> Directions for this task
Look below for the line that has "i arg hi).tch". Set down the lines from there through the line that has "i arg hi).pending", exactly as written.

> Records shown
/-- A step over granules that changes the queues and the count of what was drawn for them leaves all else. -/
theorem State.queues_only (s : State) (f : State → Nat → State)
    (hf : ∀ s x, ∃ q d, f s x = { s with bus := { s.bus with queues := q, drew := d } }) (l : List Nat) :
    ∃ q d, l.foldl f s = { s with bus := { s.bus with queues := q, drew := d } } := by
  induction l generalizing s with
  | nil => exact ⟨s.bus.queues, s.bus.drew, rfl⟩
  | cons x l ih =>
    obtain ⟨q, d, h⟩ := ih (f s x)
    obtain ⟨q', d', h'⟩ := hf s x
    exact ⟨q, d, by rw [List.foldl_cons, h, h']⟩

theorem State.queueSettle_only (s : State) (a n : Nat) :
    ∃ q d, s.queueSettle a n = { s with bus := { s.bus with queues := q, drew := d } } := by
  unfold State.queueSettle
  split
  · exact s.queues_only _ (fun s x => ⟨_, _, rfl⟩) _
  · exact ⟨s.bus.queues, s.bus.drew, rfl⟩

theorem State.queueTake_only (s : State) (write : Bool) (qos a n : Nat) (on : List Bool) :
    ∃ q d, s.queueTake write qos a n on = { s with bus := { s.bus with queues := q, drew := d } } := by
  unfold State.queueTake
  split
  · exact s.queues_only _ (fun s x => ⟨_, _, rfl⟩) _
  · exact ⟨s.bus.queues, s.bus.drew, rfl⟩

/-- A burst at the write queues changes the queues and the count of what was drawn for them, and nothing else. -/
theorem State.queueBurst_only (s : State) (write : Bool) (qos a n : Nat) (on : List Bool) :
    ∃ q d, s.queueBurst write qos a n on = { s with bus := { s.bus with queues := q, drew := d } } := by
  obtain ⟨q, d, h⟩ := (s.queueSettle a n).queueTake_only write qos a n on
  obtain ⟨q', d', h'⟩ := s.queueSettle_only a n
  exact ⟨q, d, by rw [State.queueBurst, h, h']⟩

@[simp] theorem State.queueBurst_byte (s : State) (write : Bool) (qos a n : Nat) (on : List Bool) (x : Nat) :
    (s.queueBurst write qos a n on).byte x = s.byte x := by
  obtain ⟨q, d, h⟩ := s.queueBurst_only write qos a n on
  rw [h]
  rfl

@[simp] theorem State.queueBurst_reg (s : State) (write : Bool) (qos a n : Nat) (on : List Bool) (r : Nat) :
    (s.queueBurst write qos a n on).reg r = s.reg r := by
  obtain ⟨q, d, h⟩ := s.queueBurst_only write qos a n on
  rw [h]
  rfl

theorem State.queueBurst_aside (h : Aside s₀ s) (write : Bool) (qos a n : Nat) (on : List Bool) :
    Aside s₀ (s.queueBurst write qos a n on) := by
  obtain ⟨q, d, e⟩ := s.queueBurst_only write qos a n on
  rw [e]
  exact h.fields

theorem State.logStore_aside (h : Aside s₀ s) (base size wr seq : Nat) (drop : Bool) (i : Nat) (es : List (RaiseInfo × Nat)) :
    Aside s₀ (s.logStore base size wr seq drop i es) := by
  induction es generalizing s i with
  | nil => exact h
  | cons e es ih => exact ih h.fields (i + 1)

theorem State.logPut_aside (h : Aside s₀ s) (r : RaiseInfo) : Aside s₀ (s.logPut r) := by
  have hq : ∀ f : FRef, 0x10040000 ≤ f.addr → f.addr < 0x10060000 → ¬ quietAddr f.addr := by
    intro f h1 h2; unfold quietAddr; omega
  unfold State.logPut
  extract_lets size base old wr seq drop es room a x y z w
  have hx : Aside s₀ x := State.p_aside h (hq Reg.EVT.LOG_SEQ (by decide) (by decide)) _
  have hy : Aside s₀ y := by
    refine Aside.ite hx (Aside.ite ?_ ?_)
    · exact State.p_aside hx (hq Reg.EVT.DROPS (by decide) (by decide)) _
    · exact State.countBurst_aside (State.queueBurst_aside hx _ _ a 32 _) 42 a 32
  exact (State.p_aside (State.logStore_aside hy ..) (hq Reg.EVT.LOG_WR (by decide) (by decide)) _).fields

theorem State.logAppend_aside (h : Aside s₀ s) (r : RaiseInfo) : Aside s₀ (s.logAppend r) := by
  have hq : ∀ f : FRef, 0x10040000 ≤ f.addr → f.addr < 0x10060000 → ¬ quietAddr f.addr := by
    intro f h1 h2; unfold quietAddr; omega
  unfold State.logAppend
  refine Aside.ite h ?_
  extract_lets a x e
  refine Aside.ite (State.logPut_aside h r) ?_
  have hx : Aside s₀ x :=
    State.p_aside (State.p_aside h (hq Reg.EVT.LOG_EN (by decide) (by decide)) _) (hq Reg.EVT.LOG_FAULT (by decide) (by decide)) _
  exact Aside.ite (State.raiseSet_aside (State.busFailLog_aside hx _ (show (42 : Nat) < 64 by decide)) _ (show (38 : Nat) < 128 by decide)) hx

theorem State.noteEvent_aside (h : Aside s₀ s) (i : Nat) : Aside s₀ (s.noteEvent i) := by
  unfold State.noteEvent State.noteHealth
  exact Aside.ite h.fields (Aside.ite h.fields (Aside.ite h.fields h))

theorem State.raiseInfo_aside (h : Aside s₀ s) (r : RaiseInfo) (hr : r.source < 128) : Aside s₀ (s.raiseInfo r) := by
  unfold State.raiseInfo
  refine Aside.ite ?_ h
  extract_lets x
  have hx : Aside s₀ x := State.noteEvent_aside (State.raiseSet_aside h r hr) _
  exact Aside.ite (State.logAppend_aside hx r) hx

/-- An event raised. -/
theorem State.raise_aside (h : Aside s₀ s) (i arg : Nat) (hi : i < 64) : Aside s₀ (s.raise i arg) :=
  State.raiseInfo_aside h _ (by simp only; omega)

/-- Causes of a head raised. -/
theorem State.raiseHead_aside (h : Aside s₀ s) (n c : Nat) (hn : n < 64) : Aside s₀ (s.raiseHead n c) := by
  unfold State.raiseHead State.raiseHeadAt
  exact Aside.ite h (State.raiseInfo_aside h _ (by simp only; omega))

theorem State.busFail_aside (h : Aside s₀ s) (r : ErrRecord) (hr : r.master < 64) : Aside s₀ (s.busFail r) := by
  unfold State.busFail
  exact State.raiseInfo_aside (State.busFailLog_aside h r hr) _ (by simp [mtxErrInfo])

theorem Aside.g (h : Aside s t) {f : FRef} (hf : quietAddr f.addr) : t.g f = s.g f := by
  unfold State.g; rw [h.reg _ hf]

theorem Aside.gb (h : Aside s t) {f : FRef} (hf : quietAddr f.addr) : t.gb f = s.gb f := by
  unfold State.gb; rw [h.g hf]

theorem Aside.coreOn (h : Aside s t) : t.coreOn = s.coreOn := by unfold State.coreOn; rw [h.pwr]

/-! ### An event raised -/

variable (s)

@[simp] theorem State.raise_clock (i arg : Nat) (hi : i < 64) : (s.raise i arg).clock = s.clock := (State.raise_aside (Aside.refl s) i arg hi).clock
@[simp] theorem State.raise_pwr (i arg : Nat) (hi : i < 64) : (s.raise i arg).pwr = s.pwr := (State.raise_aside (Aside.refl s) i arg hi).pwr
@[simp] theorem State.raise_clk (i arg : Nat) (hi : i < 64) : (s.raise i arg).clk = s.clk := (State.raise_aside (Aside.refl s) i arg hi).clk
@[simp] theorem State.raise_time (i arg : Nat) (hi : i < 64) : (s.raise i arg).time = s.time := (State.raise_aside (Aside.refl s) i arg hi).time
@[simp] theorem State.raise_eng (i arg : Nat) (hi : i < 64) : (s.raise i arg).eng = s.eng := (State.raise_aside (Aside.refl s) i arg hi).eng
@[simp] theorem State.raise_engMem (i arg : Nat) (hi : i < 64) : (s.raise i arg).engMem = s.engMem := (State.raise_aside (Aside.refl s) i arg hi).engMem
@[simp] theorem State.raise_pins (i arg : Nat) (hi : i < 64) : (s.raise i arg).pins = s.pins := (State.raise_aside (Aside.refl s) i arg hi).pins
@[simp] theorem State.raise_flash (i arg : Nat) (hi : i < 64) : (s.raise i arg).flash = s.flash := (State.raise_aside (Aside.refl s) i arg hi).flash
@[simp] theorem State.raise_img (i arg : Nat) (hi : i < 64) : (s.raise i arg).img = s.img := (State.raise_aside (Aside.refl s) i arg hi).img
@[simp] theorem State.raise_seq (i arg : Nat) (hi : i < 64) : (s.raise i arg).seq = s.seq := (State.raise_aside (Aside.refl s) i arg hi).seq
@[simp] theorem State.raise_heads (i arg : Nat) (hi : i < 64) : (s.raise i arg).heads = s.heads := (State.raise_aside (Aside.refl s) i arg hi).heads
@[simp] theorem State.raise_bufs (i arg : Nat) (hi : i < 64) : (s.raise i arg).bufs = s.bufs := (State.raise_aside (Aside.refl s) i arg hi).bufs
@[simp] theorem State.raise_srcs (i arg : Nat) (hi : i < 64) : (s.raise i arg).srcs = s.srcs := (State.raise_aside (Aside.refl s) i arg hi).srcs
@[simp] theorem State.raise_rel (i arg : Nat) (hi : i < 64) : (s.raise i arg).rel = s.rel := (State.raise_aside (Aside.refl s) i arg hi).rel
@[simp] theorem State.raise_lanes (i arg : Nat) (hi : i < 64) : (s.raise i arg).lanes = s.lanes := (State.raise_aside (Aside.refl s) i arg hi).lanes
@[simp] theorem State.raise_quads (i arg : Nat) (hi : i < 64) : (s.raise i arg).quads = s.quads := (State.raise_aside (Aside.refl s) i arg hi).quads
@[simp] theorem State.raise_dp (i arg : Nat) (hi : i < 64) : (s.raise i arg).dp = s.dp := (State.raise_aside (Aside.refl s) i arg hi).dp
@[simp] theorem State.raise_tzl (i arg : Nat) (hi : i < 64) : (s.raise i arg).tzl = s.tzl := (State.raise_aside (Aside.refl s) i arg hi).tzl
@[simp] theorem State.raise_net (i arg : Nat) (hi : i < 64) : (s.raise i arg).net = s.net := (State.raise_aside (Aside.refl s) i arg hi).net
@[simp] theorem State.raise_dec (i arg : Nat) (hi : i < 64) : (s.raise i arg).dec = s.dec := (State.raise_aside (Aside.refl s) i arg hi).dec
@[simp] theorem State.raise_cap (i arg : Nat) (hi : i < 64) : (s.raise i arg).cap = s.cap := (State.raise_aside (Aside.refl s) i arg hi).cap
@[simp] theorem State.raise_enc (i arg : Nat) (hi : i < 64) : (s.raise i arg).enc = s.enc := (State.raise_aside (Aside.refl s) i arg hi).enc
@[simp] theorem State.raise_tch (i arg : Nat) (hi : i < 64) : (s.raise i arg).tch = s.tch := (State.raise_aside (Aside.refl s) i arg hi).tch
@[simp] theorem State.raise_dmc (i arg : Nat) (hi : i < 64) : (s.raise i arg).dmc = s.dmc := (State.raise_aside (Aside.refl s) i arg hi).dmc
@[simp] theorem State.raise_boot (i arg : Nat) (hi : i < 64) : (s.raise i arg).boot = s.boot := (State.raise_aside (Aside.refl s) i arg hi).boot
@[simp] theorem State.raise_host (i arg : Nat) (hi : i < 64) : (s.raise i arg).host = s.host := (State.raise_aside (Aside.refl s) i arg hi).host
@[simp] theorem State.raise_free (i arg : Nat) (hi : i < 64) : (s.raise i arg).free = s.free := (State.raise_aside (Aside.refl s) i arg hi).free
@[simp] theorem State.raise_pending (i arg : Nat) (hi : i < 64) : (s.raise i arg).pending = s.pending := (State.raise_aside (Aside.refl s) i arg hi).pending
theorem State.raise_g (i arg : Nat) (hi : i < 64) {f : FRef} (hf : quietAddr f.addr) : (s.raise i arg).g f = s.g f := (State.raise_aside (Aside.refl s) i arg hi).g hf
@[simp] theorem State.raise_coreOn (i arg : Nat) (hi : i < 64) : (s.raise i arg).coreOn = s.coreOn := (State.raise_aside (Aside.refl s) i arg hi).coreOn

@[simp] theorem State.raiseHead_clock (n c : Nat) (hn : n < 64) : (s.raiseHead n c).clock = s.clock := (State.raiseHead_aside (Aside.refl s) n c hn).clock
@[simp] theorem State.raiseHead_pwr (n c : Nat) (hn : n < 64) : (s.raiseHead n c).pwr = s.pwr := (State.raiseHead_aside (Aside.refl s) n c hn).pwr
@[simp] theorem State.raiseHead_clk (n c : Nat) (hn : n < 64) : (s.raiseHead n c).clk = s.clk := (State.raiseHead_aside (Aside.refl s) n c hn).clk
@[simp] theorem State.raiseHead_time (n c : Nat) (hn : n < 64) : (s.raiseHead n c).time = s.time := (State.raiseHead_aside (Aside.refl s) n c hn).time
@[simp] theorem State.raiseHead_eng (n c : Nat) (hn : n < 64) : (s.raiseHead n c).eng = s.eng := (State.raiseHead_aside (Aside.refl s) n c hn).eng
@[simp] theorem State.raiseHead_engMem (n c : Nat) (hn : n < 64) : (s.raiseHead n c).engMem = s.engMem := (State.raiseHead_aside (Aside.refl s) n c hn).engMem
@[simp] theorem State.raiseHead_pins (n c : Nat) (hn : n < 64) : (s.raiseHead n c).pins = s.pins := (State.raiseHead_aside (Aside.refl s) n c hn).pins
@[simp] theorem State.raiseHead_flash (n c : Nat) (hn : n < 64) : (s.raiseHead n c).flash = s.flash := (State.raiseHead_aside (Aside.refl s) n c hn).flash
@[simp] theorem State.raiseHead_img (n c : Nat) (hn : n < 64) : (s.raiseHead n c).img = s.img := (State.raiseHead_aside (Aside.refl s) n c hn).img
@[simp] theorem State.raiseHead_seq (n c : Nat) (hn : n < 64) : (s.raiseHead n c).seq = s.seq := (State.raiseHead_aside (Aside.refl s) n c hn).seq
@[simp] theorem State.raiseHead_heads (n c : Nat) (hn : n < 64) : (s.raiseHead n c).heads = s.heads := (State.raiseHead_aside (Aside.refl s) n c hn).heads
@[simp] theorem State.raiseHead_bufs (n c : Nat) (hn : n < 64) : (s.raiseHead n c).bufs = s.bufs := (State.raiseHead_aside (Aside.refl s) n c hn).bufs
@[simp] theorem State.raiseHead_srcs (n c : Nat) (hn : n < 64) : (s.raiseHead n c).srcs = s.srcs := (State.raiseHead_aside (Aside.refl s) n c hn).srcs
@[simp] theorem State.raiseHead_rel (n c : Nat) (hn : n < 64) : (s.raiseHead n c).rel = s.rel := (State.raiseHead_aside (Aside.refl s) n c hn).rel
@[simp] theorem State.raiseHead_lanes (n c : Nat) (hn : n < 64) : (s.raiseHead n c).lanes = s.lanes := (State.raiseHead_aside (Aside.refl s) n c hn).lanes
@[simp] theorem State.raiseHead_quads (n c : Nat) (hn : n < 64) : (s.raiseHead n c).quads = s.quads := (State.raiseHead_aside (Aside.refl s) n c hn).quads
@[simp] theorem State.raiseHead_dp (n c : Nat) (hn : n < 64) : (s.raiseHead n c).dp = s.dp := (State.raiseHead_aside (Aside.refl s) n c hn).dp
@[simp] theorem State.raiseHead_tzl (n c : Nat) (hn : n < 64) : (s.raiseHead n c).tzl = s.tzl := (State.raiseHead_aside (Aside.refl s) n c hn).tzl
@[simp] theorem State.raiseHead_net (n c : Nat) (hn : n < 64) : (s.raiseHead n c).net = s.net := (State.raiseHead_aside (Aside.refl s) n c hn).net
@[simp] theorem State.raiseHead_dec (n c : Nat) (hn : n < 64) : (s.raiseHead n c).dec = s.dec := (State.raiseHead_aside (Aside.refl s) n c hn).dec
@[simp] theorem State.raiseHead_cap (n c : Nat) (hn : n < 64) : (s.raiseHead n c).cap = s.cap := (State.raiseHead_aside (Aside.refl s) n c hn).cap
@[simp] theorem State.raiseHead_enc (n c : Nat) (hn : n < 64) : (s.raiseHead n c).enc = s.enc := (State.raiseHead_aside (Aside.refl s) n c hn).enc
@[simp] theorem State.raiseHead_tch (n c : Nat) (hn : n < 64) : (s.raiseHead n c).tch = s.tch := (State.raiseHead_aside (Aside.refl s) n c hn).tch
@[simp] theorem State.raiseHead_dmc (n c : Nat) (hn : n < 64) : (s.raiseHead n c).dmc = s.dmc := (State.raiseHead_aside (Aside.refl s) n c hn).dmc
@[simp] theorem State.raiseHead_boot (n c : Nat) (hn : n < 64) : (s.raiseHead n c).boot = s.boot := (State.raiseHead_aside (Aside.refl s) n c hn).boot
@[simp] theorem State.raiseHead_host (n c : Nat) (hn : n < 64) : (s.raiseHead n c).host = s.host := (State.raiseHead_aside (Aside.refl s) n c hn).host
@[simp] theorem State.raiseHead_free (n c : Nat) (hn : n < 64) : (s.raiseHead n c).free = s.free := (State.raiseHead_aside (Aside.refl s) n c hn).free
@[simp] theorem State.raiseHead_pending (n c : Nat) (hn : n < 64) : (s.raiseHead n c).pending = s.pending := (State.raiseHead_aside (Aside.refl s) n c hn).pending
theorem State.raiseHead_g (n c : Nat) (hn : n < 64) {f : FRef} (hf : quietAddr f.addr) : (s.raiseHead n c).g f = s.g f := (State.raiseHead_aside (Aside.refl s) n c hn).g hf
@[simp] theorem State.raiseHead_coreOn (n c : Nat) (hn : n < 64) : (s.raiseHead n c).coreOn = s.coreOn := (State.raiseHead_aside (Aside.refl s) n c hn).coreOn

> Answer for the task
@[simp] theorem State.raise_tch (i arg : Nat) (hi : i < 64) : (s.raise i arg).tch = s.tch := (State.raise_aside (Aside.refl s) i arg hi).tch
@[simp] theorem State.raise_dmc (i arg : Nat) (hi : i < 64) : (s.raise i arg).dmc = s.dmc := (State.raise_aside (Aside.refl s) i arg hi).dmc
@[simp] theorem State.raise_boot (i arg : Nat) (hi : i < 64) : (s.raise i arg).boot = s.boot := (State.raise_aside (Aside.refl s) i arg hi).boot
@[simp] theorem State.raise_host (i arg : Nat) (hi : i < 64) : (s.raise i arg).host = s.host := (State.raise_aside (Aside.refl s) i arg hi).host
@[simp] theorem State.raise_free (i arg : Nat) (hi : i < 64) : (s.raise i arg).free = s.free := (State.raise_aside (Aside.refl s) i arg hi).free
@[simp] theorem State.raise_pending (i arg : Nat) (hi : i < 64) : (s.raise i arg).pending = s.pending := (State.raise_aside (Aside.refl s) i arg hi).pending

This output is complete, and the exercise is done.